Friday 18 January 2013

Hard Cheese!

I was interested to read in the EADT (16 January, ‘Make time for a traditional farmhouse breakfast this weekend’) that next week is Farmhouse Breakfast Week.  We are told that breakfast is the most important meal of the day and plays a key role in helping tackle obesity and reducing heart disease and diabetes.

The “traditional breakfast” is often portrayed as the “full English breakfast” – eggs, bacon, mushrooms, etc.  But readers may be interested to know that workers in the Suffolk farmhouses of the mid-nineteenth century were eating something quite different.

During 1894 and 1895, the Suffolk Times and Mercury featured a series of articles entitled  “The autobiography of a Suffolk Farm Labourer: with recollections of incidents and events that have occurred in Suffolk, during the sixty years from 1816 to 1876”.  In his ‘autobiography’, the farm worker recalls his memories of breakfast in the farmhouse kitchen:

“... The meals were taken in the old-fashioned kitchen, which had an open fire-place.  During winter a large block of wood made the room comfortably warm.  Master, mistress, and servants were all in the same room, though not at the same table.  Visitors, who often dropped in sat with the family, but the conversation went on regardless of our presence….

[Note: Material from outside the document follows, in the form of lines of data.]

theorem State.Laws.engineWithdraw {card amount : Nat} (law : s.Good cap (l :: hand)) (ready : s.restore.part = .ready) :
    (engineWithdraw l card amount s).Good cap hand := by
  unfold Machine.engineWithdraw
  split
  next => exact law.refuse _
  next =>
    refine law.onOpenCard fun slot u law part _ used unqueued => ?_
    dsimp only
    split
    next => exact law.fillReply _ _
    next covered =>
      refine law.acceptOnCard (slot := slot) (part ▸ ready) rfl rfl rfl ((State.OnCard.refl law.tables).reserve _) ?_
        fun capped => (Nat.sub_le _ _).trans ((law.ahead_le capped).1 slot)
      rw [reserveOn_card law.tables]
      exact law.queuesOn used unqueued (fun p used unqueued => ⟨used, unqueued⟩) rfl (Nat.not_lt.1 covered)

theorem State.Laws.engineFundSponsor {sponsor amount : Nat} (law : s.Good cap (l :: hand)) (ready : s.restore.part = .ready) :
    (engineFundSponsor l sponsor amount s).Good cap hand := by
  unfold Machine.engineFundSponsor
  split
  next => exact law.refuse _
  next inRegion =>
    split
    next => exact law.refuse _
    next =>
      split
      next => exact law.fillReply _ _
      next room =>
        cases store : s.journal.store with
        | ok =>
          rw [acceptOffice_ok store]
          refine State.Laws.engineQueues (owner := .request l) law ready store nofun rfl rfl law.tables nofun nofun
            (fun _ _ => rfl) ?_ (fun _ => nofun) fun _ => ?_
          · rintro n ⟨⟩
            exact Nat.not_le.1 inRegion
          · rintro n ⟨⟩
            exact Nat.not_lt.1 room
        | fault =>
          rw [acceptOffice_fault store]
          exact law.refuse _

end

/-! ## CAPTURE (R54 to R57) -/

section
variable {cap : Prop} {hand : List Lane} {s : State} {l : Lane}

theorem engineQueues_mapHold (lane : Lane) (body : RecordBody) (owner : Owner) (k : Nat) (f : Hold → Hold) (s : State) :
    (engineQueues lane body owner s).mapEngine (fun e => e.mapHold k f) =
      engineQueues lane body owner (s.mapEngine fun e => e.mapHold k f) := by
  unfold engineQueues onNamed
  cases body.cardSlot <;> cases body.sponsor <;> rfl

/-- A LIVE hold becomes SETTLING, its record about to be queued. -/
theorem State.Laws.settle {handle : Nat} (law : s.Good cap hand) (live : s.engine.resolve handle = .live) :
    (s.mapEngine fun e => e.mapHold (handle % 512) fun h => { h with state := .settling }).Laws True cap [handle] hand := by
  obtain ⟨generation, state⟩ := (s.engine.resolve_eq_live handle).1 live
  have opened : (s.engine.hold (handle % 512)).state ≠ .free := by rw [state]; nofun
  have names : s.engine.handle (handle % 512) = handle := s.engine.handle_of_isOpen (.inl live)
  have unlisted : handle ∉ handlesOf s.inFlight := names ▸ law.live_unsettled state
  have here := Engine.hold_mapHold_same s.engine law.tables.2.2 (handle % 512) fun h => { h with state := .settling }
  have once := law.purse.settledOnce
  rw [List.append_nil] at once
  refine law.retouch (f := fun h => { h with state := .settling }) (d := s.deadlines) opened nofun rfl
    (fun apart => absurd rfl apart) law.holds.dueOnce
    (fun y => (law.holds.due_kept (e' := s.engine.mapHold (handle % 512) fun h => { h with state := .settling }) opened
      (by rw [here]) (by rw [here]) y).trans (by rw [here])) ?_ fun h => ?_
  · exact once.append (List.nodup_singleton handle) fun h mem own => unlisted (List.mem_singleton.1 own ▸ mem)
  · have settles := law.purse.settling h
    rw [List.append_nil] at settles
    rw [List.mem_append, List.mem_singleton, settles]
    by_cases same : h % 512 = handle % 512
    · rw [Engine.resolve_eq_settling, Engine.resolve_eq_settling, same, here, state]
      constructor
      · rintro (⟨-, ⟨⟩⟩ | rfl)
        exact ⟨generation, rfl⟩
      · rintro ⟨own, -⟩
        refine .inr ?_
        rw [← handleOf_div_mod h, ← handleOf_div_mod handle, same, ← own, generation]
    · rw [Engine.resolve_congr (s.engine.hold_mapHold_other same _)]
      refine or_iff_left ?_
      rintro rfl
      exact same rfl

For breakfast we had pork, bread, Suffolk cheese, and a pint of mild beer. 
 
Suffolk cheese has been a subject for much deserved satire.  An unimpeachable authority – Robert Bloomfield – describes a piece of it as

‘Too big to swallow, and too hard to bite.’
 
… I well recollect that the cheese we ate was cut in half by a hand saw; one half was at breakfast time placed on a “footman” with its face to the fire, till it began to “sizzle” and turn brown, then we cut off the cooked slice and ate it with fat pork.”

(NB: A footman is a piece of furniture made of brass or steel, similar in design to footstool, that was commonly used for keeping dishes warm in front of fires.)